Paraguay - Agriculture

Cultivation utilizes about 5.7% of Paraguay's total land area. The total area under cultivation rose from 245,636 hectares (606,976 acres) in 1940–41 to an estimated 2,285,000 hectares (5,646,000 acres) in 1998. Primary agriculture accounts for 20% of GDP and about 35% of employment. The principal areas of cultivation are in the clearings around Asunción and Encarnación. Arable land outside these regions is sparsely settled, and inhabitants there rely principally on livestock and forestry for a living.

The two most widely cultivated crops are manioc (cassava) and corn, which, with meat, are the staples of the Paraguayan diet. Cotton, tobacco, and sugarcane are among the leading cash and export crops.
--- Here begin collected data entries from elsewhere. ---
-- ==== Sys2Proof/Machine/Catalog.lean ====
section
/-! DEFINITION. The object dictionary's entries as the object tables of spec/01 to spec/16 list them: one list a
block of indices (`blkXXXX`; `blkAXk` is `AX[n].k`, `blkCHk` is `CH[c].k`, R11), one row an entry: sub-index, type,
access, default, range, flags and, for DOMAIN and STRING, the largest length. Then the numbers of the entries by
name (`Reg`). A default the tables do not give is 0 or empty (DESIGN CHOICE, log 2, unsafe). -/

namespace Sys2Proof.Machine

/-- R43 of spec/01_tick_and_cycle.md. -/
def blk1100 : List Entry := [
  row 0x01 .u32 .ro 0 0 .any 0 0,
  row 0x02 .u8 .ro 0 0 .any 0 0,
  row 0x03 .u64 .ro 0 0 .any 0 0,
  row 0x04 .time .ro 0 0 .any 0 0,
  row 0x05 .u64 .ro 0 0 .any 0 0]

/-- R44 of spec/01_tick_and_cycle.md. -/
def blk1101 : List Entry := [
  row 0x01 .u16 .w1c 0 0 .any 0 0,
  row 0x02 .u32 .w1c 0 0 .any 8 0,
  row 0x03 .u32 .w1c 0 0 .any 8 0,
  row 0x04 .u32 .w1c 0 0 .any 8 0,
  row 0x05 .u32 .w1c 0 0 .any 8 0,
  row 0x06 .u32 .w1c 0 0 .any 8 0,
  row 0x07 .u32 .ro 0 0 .any 0 0,
  row 0x08 .u8 .ro 0 0 .any 0 0]

/-- R45 of spec/01_tick_and_cycle.md. -/
def blk1102 : List Entry := [
  row 0x01 .u16 .ro 0 0 .any 0 0,
  row 0x02 .u16 .ro 0 0 .any 0 0,
  row 0x03 .u16 .ro 0 0 .any 0 0,
  row 0x04 .u16 .ro 0 0 .any 0 0,
  row 0x05 .u16 .ro 0 0 .any 0 0,
  row 0x06 .u16 .ro 0 0 .any 0 0,
  row 0x07 .u16 .ro 0 0 .any 0 0,
  row 0x08 .u16 .ro 0 0 .any 0 0,
  row 0x09 .u32 .ro 0 0 .any 0 0,
  row 0x0A .u32 .ro 0 0 .any 0 0,
  row 0x0B .u32 .ro 0 0 .any 0 0,
  row 0x0C .u32 .ro 0 0 .any 0 0,
  row 0x0D .u32 .ro 0 0 .any 0 0,
  row 0x0E .u32 .ro 0 0 .any 0 0,
  row 0x0F .u32 .ro 0 0 .any 0 0,
  row 0x10 .u32 .ro 0 0 .any 0 0,
  row 0x11 .u32 .ro 0 0 .any 0 0,
  row 0x12 .u32 .ro 0 0 .any 0 0,
  row 0x13 .u32 .ro 0 0 .any 0 0]

/-- R46 of spec/01_tick_and_cycle.md. -/
def blk1110 : List Entry := [
  row 0x01 .u8 .rw 0 0 (.span 0 2) 1 0,
  row 0x02 .u32 .rw 0 0 .any 1 0,
  row 0x03 .u8 .rw 0 0 (.span 0 47) 1 0,
  row 0x04 .u16 .ro 32 1 .any 0 0,
  row 0x05 .u32 .w1c 0 0 .any 8 0]

/-- R86 of spec/02_control_engine.md. -/
def blkAX7 : List Entry := [
  row 0x01 .u8 .rw 0 0 (.span 0 1) 1 0,
  row 0x02 .bool .rw 0 0 .any 1 0,
  row 0x03 .u8 .rw 1 0 (.oneOf [1, 2, 4]) 1 0,
  row 0x04 .u8 .rw 1 0 (.oneOf [1, 2, 4, 8]) 1 0,
  row 0x05 .u8 .rw 8 0 .any 1 0,
  row 0x06 .u8 .rw 8 0 .any 1 0,
  row 0x07 .u8 .rw 0 0 .any 1 0,
  row 0x08 .u8 .rw 0 0 .any 1 0,
  row 0x09 .u8 .rw 0 0 .any 1 0,
  row 0x0A .u8 .rw 0 0 .any 1 0,
  row 0x0B .u8 .rw 0 0 (.span 0 7) 1 0,
  row 0x0C .i8 .rw 5 0 .any 1 0,
  row 0x0D .i8 .rw 5 0 .any 1 0,
  row 0x0E .i8 .rw (-4) 0 .any 1 0,
  row 0x0F .i8 .rw 12 0 .any 1 0,
  row 0x10 .i8 .rw 4 0 .any 1 0,
  row 0x11 .u8 .rw 0 0 .any 1 0,
  row 0x12 .u8 .rw 0 0 .any 1 0,
  row 0x13 .u32 .rw 600000 0 .any 1 0,
  row 0x14 .u8 .rw 50 0 (.span 25 100) 1 0,
  row 0x15 .u16 .rw 128 0 .any 1 0,
  row 0x16 .u16 .rw 3200 0 .any 1 0,
  row 0x17 .u8 .ro 0 0 .any 0 0,
  row 0x18 .u8 .rw 0 0 (.span 0 1) 1 0]

/-- R87 of spec/02_control_engine.md. -/
def blkAX8 : List Entry := [
  row 0x01 .u8 .ro 0 0 .any 0 0,
  row 0x02 .u16 .w1c 0 0 .any 0 0,
  row 0x03 .u16 .ro 0 0 .any 0 0,
  row 0x04 .u16 .ro 0 0 .any 0 0,
  row 0x05 .u16 .ro 0 0 .any 0 0,
  row 0x06 .u16 .ro 0 0 .any 0 0,
  row 0x07 .u16 .ro 0 0 .any 0 0,
  row 0x08 .u16 .ro 0 0 .any 0 0,
  row 0x09 .u16 .ro 0 0 .any 0 0,
  row 0x0A .u16 .ro 0 0 .any 0 0,
  row 0x0B .frac .ro 0 0 .any 0 0,
  row 0x0C .frac .ro 0 0 .any 0 0,
  row 0x0D .frac .ro 0 0 .any 0 0,
  row 0x0E .frac .ro 0 0 .any 0 0,
  row 0x0F .frac .ro 0 0 .any 0 0,
  row 0x10 .u8 .ro 0 0 .any 0 0,
  row 0x11 .u16 .ro 0 0 .any 0 0]

/-- R88 of spec/02_control_engine.md. COMMIT_MASK and BUMPLESS_MASK take the four level bits. (DESIGN CHOICE, log 151, safe.) -/
def blkAX9 : List Entry := [
  row 0x01 .dom .rw 0 0 .any 0 352,
  row 0x02 .dom .rw 0 0 .any 0 352,
  row 0x03 .dom .rw 0 0 .any 0 352,
  row 0x04 .dom .rw 0 0 .any 0 352,
  row 0x05 .dom .ro 0 0 .any 0 352,
  row 0x06 .dom .ro 0 0 .any 0 352,
  row 0x07 .dom .ro 0 0 .any 0 352,
  row 0x08 .dom .ro 0 0 .any 0 352,
  row 0x09 .u8 .ro 0 0 .any 0 0,
  row 0x0A .u8 .rw 0 0 (.span 0 15) 0 0,
  row 0x0B .u8 .rw 0 0 (.span 0 15) 0 0,
  row 0x0C .u8 .rw 0 0 (.span 0 1) 1 0,
  row 0x0D .u32 .rw 0 0 .any 0 0,
  row 0x0E .u16 .ro 0 0 .any 0 0,
  row 0x0F .u32 .ro 0 0 .any 0 0,
  row 0x10 .u8 .wo 0 0 .any 0 0]

/-- R89 of spec/02_control_engine.md. -/
def blkAX10 : List Entry := [
  row 0x01 .u8 .rw 0 0 (.span 1 14) 1 0,
  row 0x02 .u16 .rw 64 0 (.orSpan 0 8 4095) 1 0,
  row 0x03 .frac .rw 107374182 0 .any 1 0,
  row 0x04 .u8 .rw 0 0 (.span 0 1) 1 0,
  row 0x05 .u32 .ro 0 0 .any 0 0,
  row 0x06 .u32 .ro 0 0 .any 0 0,
  row 0x07 .u32 .w1c 0 0 .any 8 0,
  row 0x08 .u16 .ro 0 0 .any 0 0,
  row 0x0B .u8 .ro 0 0 .any 0 0]

/-- R90 of spec/02_control_engine.md. -/
def blkAX14 : List Entry := [
  row 0x01 .u8 .rw 4 0 (.span 0 5) 1 0,
  row 0x02 .u8 .rw 3 0 (.span 0 5) 1 0,
  row 0x03 .u8 .rw 5 0 (.oneOf [4, 5]) 1 0,
  row 0x04 .u8 .rw 4 0 (.span 3 5) 1 0,
  row 0x05 .u8 .rw 3 0 (.span 1 5) 1 0,
  row 0x06 .u8 .rw 3 0 (.span 3 5) 1 0,
  row 0x07 .u8 .rw 1 0 (.span 1 5) 1 0]

/-- R91 of spec/02_control_engine.md. -/
def blk2800 : List Entry := [
  row 0x01 .u8 .ro 4 0 .any 0 0,
  row 0x02 .u8 .ro 15 0 .any 0 0,
  row 0x03 .u8 .ro 0 0 .any 0 0,
  row 0x04 .u32 .w1c 0 0 .any 8 0,
  row 0x05 .u16 .ro 20000 0 .any 0 0,
  row 0x06 .u8 .ro 0 0 .any 0 0,
  row 0x07 .u16 .ro 0 0 .any 0 0,
  row 0x08 .u16 .ro 0 0 .any 0 0,
  row 0x09 .u16 .ro 0 0 .any 0 0,
  row 0x0A .u16 .ro 0 0 .any 0 0,
  row 0x0B .u16 .ro 0 0 .any 0 0]

/-- R128 of spec/03_profiles_and_setpoints.md. -/
def blkAX1 : List Entry := [
  row 0x01 .u8 .ro 0 0 .any 0 0,
  row 0x02 .u16 .rw 0 0 (.span 0 15) 0 0,
  row 0x03 .u16 .ro 0 0 .any 0 0,
  row 0x04 .u8 .ro 0 0 .any 0 0]

/-- R129 of spec/03_profiles_and_setpoints.md. -/
def blkAX2 : List Entry := [
  row 0x01 .bool .rw 0 0 .any 1 0,
  row 0x02 .fix .rw 0 0 .any 1 0,
  row 0x03 .fix .rw 0 0 .any 1 0,
  row 0x04 .fix .rw 4294967296 0 (.span 1 9223372036854775807) 1 0,
  row 0x05 .fix .rw 42949672960 0 (.span 1 9223372036854775807) 1 0,
  row 0x06 .fix .rw 429496729600 0 (.span 0 9223372036854775807) 1 0,
  row 0x07 .fix .rw 429496730 0 (.span 0 9223372036854775807) 1 0,
  row 0x08 .fix .rw 429496729600 0 .any 1 0]

/-- R130 of spec/03_profiles_and_setpoints.md. -/
def blkAX3 : List Entry := [
  row 0x01 .fix .rw 128849018880 0 .any 1 0,
  row 0x02 .fix .rw 1288490188800 0 .any 1 0]

/-- R131 of spec/03_profiles_and_setpoints.md. -/
def blkAX4 : List Entry := [
  row 0x01 .u8 .wo 0 0 .any 0 0,
  row 0x02 .fix .rw 0 0 .any 0 0,
  row 0x03 .fix .rw 0 0 .any 0 0,
  row 0x04 .fix .rw 0 0 .any 0 0,
  row 0x05 .fix .rw 0 0 .any 0 0,
  row 0x06 .u16 .rw 0 0 .any 0 0]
A national wheat program increased production from 7,000 tons in 1965 to 23,000 tons in 1973, 55,000 tons in 1981, and 500,000 tons in 1999, eliminating the need for wheat imports. Enough beans, lentils, sweet potatoes, peanuts, coffee, and fruits are grown for home use, and slightly more than enough rice. Crops yielding edible oils are widely grown, and yerba maté is cultivated on plantations. Production of principal crops for 1999 (in tons) included sugar cane, 2,832,000; manioc, 3,500,000; soybeans, 3,304,000; corn, 984,000; cotton, 74,000; and tobacco, 14,000. In 2001, Paraguay exported $772 million in agricultural products, 65% of total exports.